What the exercise asks:
In the records that follow, locate every line with "writeRuns" and extract it.

Stored data entries:
■ ■ ■ ■ ■ ■ ■

/-- debug: NEW replaces the challenge, LOCK relocks debug, and neither acts while the security processor does not run. A token is accepted only with its signatures,
with no partition confidential, in lifecycle 1, and with a counter above the credential's: then the debug level is the token's, the counter and the count of unlocks
move, and the challenge is replaced; a refused token counts, raises a C1 fault, and the challenge is replaced too. Measurements are answered over the DOE mailbox
and MCTP, one block, all twelve or their number, and an index above twelve is an error (14 R534, R549, R550, R556). -/
def Obligations.DebugNeedsAToken : Prop :=
  (∀ (s : State), s.mgmtOn = true → s.spUp = true → exec .secDbgNew s = .next (s.finish (s.newChallenge.setFld .sec F.SEC_DBG_CTRL_NEW 0)) ∧
    exec .secDbgLock s = .next (s.finish (s.relockDebug.setFld .sec F.SEC_DBG_CTRL_LOCK 0))) ∧
  (∀ (s : State), s.settled = true → s.spUp = false → exec .secDbgNew s = .next s ∧ exec .secDbgLock s = .next s) ∧
  (∀ (s : State), s.relockDebug.fld .sec F.SEC_STATUS_DEBUG = 0) ∧
  (∀ (s : State) (b : List Byte) (x y : Bool),
    (s.tokenOk b x y = false → s.dbgToken b x y = (((s.bump .sec C.SEC_DEBUG_REFUSED 1).raise .sec 0x102 1 {}).newChallenge, false)) ∧
    (s.tokenOk b x y = true →
      let u : State := { s with dbgCounters := Store.set (fun _ => 0) s.dbgCounters (imgNat b 192 4) (imgNat b 196 8), unlocks := min 0xFFFF (s.unlocks + 1) }
      let v := (u.setFld .sec F.SEC_STATUS_DEBUG (imgNat b 48 1)).setFld .sec F.SEC_STATUS_EVER_UNLOCKED 1
      s.dbgToken b x y = ((if s.fld .sec F.SEC_STATUS_DEBUG = imgNat b 48 1 then v else v.fireEvent .sec 1).newChallenge, true) ∧
      (s.dbgToken b x y).1.fld .sec F.SEC_STATUS_DEBUG = imgNat b 48 1 ∧ Store.get (fun _ => 0) (s.dbgToken b x y).1.dbgCounters (imgNat b 192 4) = imgNat b 196 8)) ∧
  (∀ (s : State) (b : List Byte) (x y : Bool), x = false ∨ y = false ∨ s.anyConf = true ∨ s.fuses.lifecycle ≠ 1 ∨
    imgNat b 196 8 ≤ Store.get (fun _ => 0) s.dbgCounters (imgNat b 192 4) → s.tokenOk b x y = false) ∧
  (∀ (s : State) (ix : BitVec 8) (n : BitVec 256) (g : Bool), s.mgmtOn = true → s.spdmUp = true → s.i3c.isSome = true →
    exec (.getMeasurements (.mctp false 0) ix n g) s = .next (s.finish (((s.getMeasurements ix n g).1.emit .ibi).emit (.mctp false 0 (.spdm (s.getMeasurements ix n g).2))))) ∧
  (∀ (s : State) (ix : BitVec 8) (n : BitVec 256) (g : Bool), s.mgmtOn = true → s.spdmUp = true →
    exec (.getMeasurements .doe ix n g) s = .next (s.finish ((s.getMeasurements ix n g).1.emit (.doe (some (s.getMeasurements ix n g).2))))) ∧
  (∀ (s : State) (n : BitVec 256), s.getMeasurements 0 n false = (s, .measurements 12 [] n []) ∧
    (∀ i, 1 ≤ i → i ≤ 12 → ∃ t d bs, s.getMeasurements (BitVec.ofNat 8 i) n false = (t, .measurements 12 [(i, d, bs)] n [])) ∧
    (∃ t l, s.getMeasurements 0xFF n false = (t, .measurements 12 l n []) ∧ l.map (·.1) = (List.range 12).map (· + 1)) ∧
    (∀ i g, 13 ≤ i → i ≤ 254 → s.getMeasurements (BitVec.ofNat 8 i) n g = (s, .error)))

/-- BAR2: an access of an enabled VF that keeps the form of a PCI Express request (its length, no 4 KiB boundary inside; its refusal of the rest is the model's choice,
R585) waits in order of arrival; while the window is closed, a read completes with all-ones and a write is discarded. In the safe state, which empties both queues,
every read that waits completes with all-ones, and neither memory nor the requests under way change. A write is split into whole aligned 64-byte units and, for the
rest, runs within a half-line: the runs cover each byte of it once and nothing else (16 R588, R590–R592, R595). -/
def Obligations.Bar2AccessesWaitAndSplit : Prop :=
  (∀ (s : State) (p : Part) (a : BitVec 43) (bs : List Byte), s.mgmtOn = true → s.vfOn p = true → s.winOpen p = true → bar2Form a.toNat bs.length 512 = true →
    exec (.bar2Write p a bs) s = .next (s.finish { s with bar2 := s.bar2 ++ [{ id := s.nextId, part := p, write := true, addr := a.toNat, len := bs.length, data := bs }], nextId := s.nextId + 1 })) ∧
  (∀ (s : State) (p : Part) (a : BitVec 43) (n : Fin 4097), s.mgmtOn = true → s.vfOn p = true → bar2Form a.toNat n.val 4096 = true →
    (s.winOpen p = true → exec (.bar2Read p a n) s = .next (s.finish { s with bar2 := s.bar2 ++ [{ id := s.nextId, part := p, write := false, addr := a.toNat, len := n.val, data := List.replicate (64 * (unitsOf a.toNat n.val).length) 0 }], nextId := s.nextId + 1 })) ∧
    (s.winOpen p = false → exec (.bar2Read p a n) s = .next (s.finish (s.emit (.hostData (.vf p) (List.replicate n.val 0xFF)))))) ∧
  (∀ (s : State) (p : Part) (a : BitVec 43) (bs : List Byte) (n : Fin 4097), s.settled = true → s.vfOn p = false →
    exec (.bar2Write p a bs) s = .next s ∧ exec (.bar2Read p a n) s = .next s) ∧
  (∀ (s : State) (p : Part) (a : BitVec 43) (bs : List Byte), s.settled = true → s.winOpen p = false → exec (.bar2Write p a bs) s = .next s) ∧
  (∀ (s : State) (p : Part) (a : BitVec 43) (bs : List Byte) (n : Fin 4097), s.settled = true →
    (bar2Form a.toNat bs.length 512 = false → exec (.bar2Write p a bs) s = .next s) ∧ (bar2Form a.toNat n.val 4096 = false → exec (.bar2Read p a n) s = .next s)) ∧
  (∀ (s : State), s.bar2Fatal.bar2 = [] ∧ s.bar2Fatal.held = [] ∧ s.bar2Fatal.mem = s.mem ∧ s.bar2Fatal.requests = s.requests ∧
    (∀ b ∈ s.bar2, b.write = false → b.quiet = false → Output.hostData (.vf b.part) (List.replicate b.len 0xFF) ∈ s.bar2Fatal.out)) ∧
  (∀ (s : State), s.flag .pci F.PCI_STATUS_FATAL = true → s.bar2 ≠ [] → s.settleBar2 = s.bar2Fatal) ∧
  (∀ (a n x : Nat), ((writeRuns a n).filter (fun r => decide (r.1 ≤ x) && decide (x < r.1 + r.2))).length = (if a ≤ x ∧ x < a + n then 1 else 0) ∧
    (∀ r ∈ writeRuns a n, (r.1 % 64 = 0 ∧ r.2 = 64) ∨ (r.1 / 32 = (r.1 + r.2 - 1) / 32 ∧ 0 < r.2 ∧ r.2 ≤ 32)))

/-- resets of the PCIe interface and its functions: PERST_N, hot reset and link down reset every function's configuration and disable every VF, an FLR of a PF its own
VFs, of a VF that function, its BAR2 accesses and the host side of its channel; partitions, queues and memory stay; an FLR of a function that is absent changes nothing. The
link trains when it is down, PD0 is out of reset and the presentation lets it, and shows its rate, width and functions. Mailbox channels: SEND posts an empty slot under the
sender's epoch and sets BLOCKED on a full one; a reset of the receiver's side loses the message in the slot, one of the sender's side advances the epoch; the host's DONE
gives FULL and clears it; the device posts its next response (15 R570, R574, 16 R585, R596, R600, R601, R614). -/
def Obligations.HostResetsAndMailboxes : Prop :=
  (∀ (s : State), s.mgmtOn = true → exec .perstN s = .next (s.finish (perstN s))) ∧
  (∀ (s : State), (perstN s).parts = s.parts ∧ (perstN s).queues = s.queues ∧ (perstN s).mem = s.mem ∧ (perstN s).flag .pci F.PCI_STATUS_LINK_UP = false ∧
    (∀ p, (perstN s).vfOn p = false) ∧ (∀ f, (perstN s).fn f = { accessErr := (s.fn f).accessErr, mbxVec := (s.fn f).mbxVec }) ∧
    (∀ k, k < 100 → (perstN s).chan k = { s.chan k with h2d := (s.chan k).h2d.reset true false, d2h := (s.chan k).d2h.reset false true })) ∧
  (∀ (s : State) (n : Fin 4), s.mgmtOn = true → n.val < s.nparts → s.inReset pd0 = false → ∃ t : State, exec (.pfFlr n) s = .next (s.finish (t.fireEvent .pci 2)) ∧
    t.parts = s.parts ∧ t.queues = s.queues ∧ t.mem = s.mem ∧ t.fn (.pf n) = { accessErr := (s.fn (.pf n)).accessErr, mbxVec := (s.fn (.pf n)).mbxVec } ∧
    (∀ p, s.partOf p = n.val → t.vfOn p = false) ∧ (∀ p, s.partOf p ≠ n.val → t.vfOn p = s.vfOn p)) ∧
  (∀ (s : State) (p : Part), s.mgmtOn = true → s.vfOn p = true → s.inReset pd0 = false →
    exec (.vfFlr p) s = .next (s.finish ((((s.resetFn (.vf p)).bar2Quiet (· == p)).resetChan (36 + p.val) true false).fireEvent .pci 2))) ∧
  (∀ (s : State) (n : Fin 4), s.settled = true → s.nparts ≤ n.val ∨ s.inReset pd0 = true → exec (.pfFlr n) s = .next s) ∧
  (∀ (s : State) (p : Part), s.settled = true → s.vfOn p = false ∨ s.inReset pd0 = true → exec (.vfFlr p) s = .next s) ∧
  (∀ (s : State) (r : Fin 7) (w : Fin 3), s.mgmtOn = true → s.inReset pd0 = false → s.flag .pci F.PCI_STATUS_LINK_UP = false → s.linkDark = false →
    let t := ((s.setFld .pci F.PCI_STATUS_LINK_UP 1).setFld .pci F.PCI_STATUS_RATE (r.val + 1)).setFld .pci F.PCI_STATUS_WIDTH (2 ^ w.val)
    exec (.pcieLinkTrained r w) s = .next (s.finish (t.fireEvent .pci 1).showFunctions) ∧ t.flag .pci F.PCI_STATUS_LINK_UP = true ∧
      t.fld .pci F.PCI_STATUS_RATE = r.val + 1 ∧ t.fld .pci F.PCI_STATUS_WIDTH = 2 ^ w.val) ∧
  (∀ (s : State) (r : Fin 7) (w : Fin 3), s.settled = true → s.inReset pd0 = true ∨ s.flag .pci F.PCI_STATUS_LINK_UP = true ∨ s.linkDark = true →
    exec (.pcieLinkTrained r w) s = .next s) ∧
  (∀ (s : State), s.pos ≠ 0 → s.straps.hostPresEn = true → s.boot.boardPres = true → s.linkDark = true) ∧
  (∀ (d : MbxDir) (snd rcv : Bool), (rcv = true → (d.reset snd rcv).full = false) ∧ (rcv = true → d.full = true → (d.reset snd rcv).lost = true) ∧
    (d.reset snd rcv).sendEpoch = d.sendEpoch + (if snd then 1 else 0) ∧ (d.reset snd rcv).slot = d.slot) ∧
  (∀ (d : MbxDir), (d.full = false → d.send = ({ d with full := true, msgEpoch := d.sendEpoch }, true)) ∧ (d.full = true → d.send = ({ d with blocked := true }, false))) ∧
  (∀ (s : State) (k : Fin 100), s.mgmtOn = true → k.val < 36 → s.hostChan k = true →
    ((s.chan k.val).h2d.full = false → exec (.mbxH2dSend k) s =
      .next (s.finish ((s.setChan k.val { s.chan k.val with h2d := { (s.chan k.val).h2d with full := true, msgEpoch := (s.chan k.val).h2d.sendEpoch } }).chanEvent k 1))) ∧
    ((s.chan k.val).h2d.full = true → exec (.mbxH2dSend k) s = .next (s.finish (s.setChan k.val { s.chan k.val with h2d := { (s.chan k.val).h2d with blocked := true } })))) ∧
  (∀ (s : State) (p : Part) (k : Fin 100), s.mgmtOn = true → k.val = 36 + p.val → s.vfOn p = true →
    exec (.mbxH2dSend k) s = .next (s.finish (s.vfWrite p (.win 0x608 1)))) ∧
  (∀ (s : State) (k : Fin 100), s.mgmtOn = true → s.hostChan k = true →
    exec (.mbxD2hDone k) s = .next (s.finish ((s.takeD2h k).1.emit (.hostData (chanFn k) (leBytes (s.takeD2h k).2.toNat 4)))) ∧
    (s.takeD2h k).2 = BitVec.ofNat 32 (s.chan k.val).d2h.full.toNat ∧ ((s.takeD2h k).1.chan k.val).d2h.full = false) ∧
  (∀ (s : State) (k : Fin 100) (b : List Byte) (r : List (List Byte)), s.mgmtOn = true → s.served k.val = true → (s.chan k.val).d2h.full = false →
    (s.chan k.val).resps = b :: r →
    exec (.mbxD2hSend k) s = .next (s.finish ((s.setChan k.val { s.chan k.val with d2h := { (s.chan k.val).d2h with slot := Store.setList (fun _ => 0) [] 0 (b.take 256) }, resps := r }).postD2h k).1)) ∧
  (∀ (s : State) (k : Fin 100), s.settled = true → s.served k.val = false → exec (.mbxD2hSend k) s = .next s)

■ ■ ■ ■ ■ ■ ■

Answer box:
  (∀ (a n x : Nat), ((writeRuns a n).filter (fun r => decide (r.1 ≤ x) && decide (x < r.1 + r.2))).length = (if a ≤ x ∧ x < a + n then 1 else 0) ∧
    (∀ r ∈ writeRuns a n, (r.1 % 64 = 0 ∧ r.2 = 64) ∨ (r.1 / 32 = (r.1 + r.2 - 1) / 32 ∧ 0 < r.2 ∧ r.2 ≤ 32)))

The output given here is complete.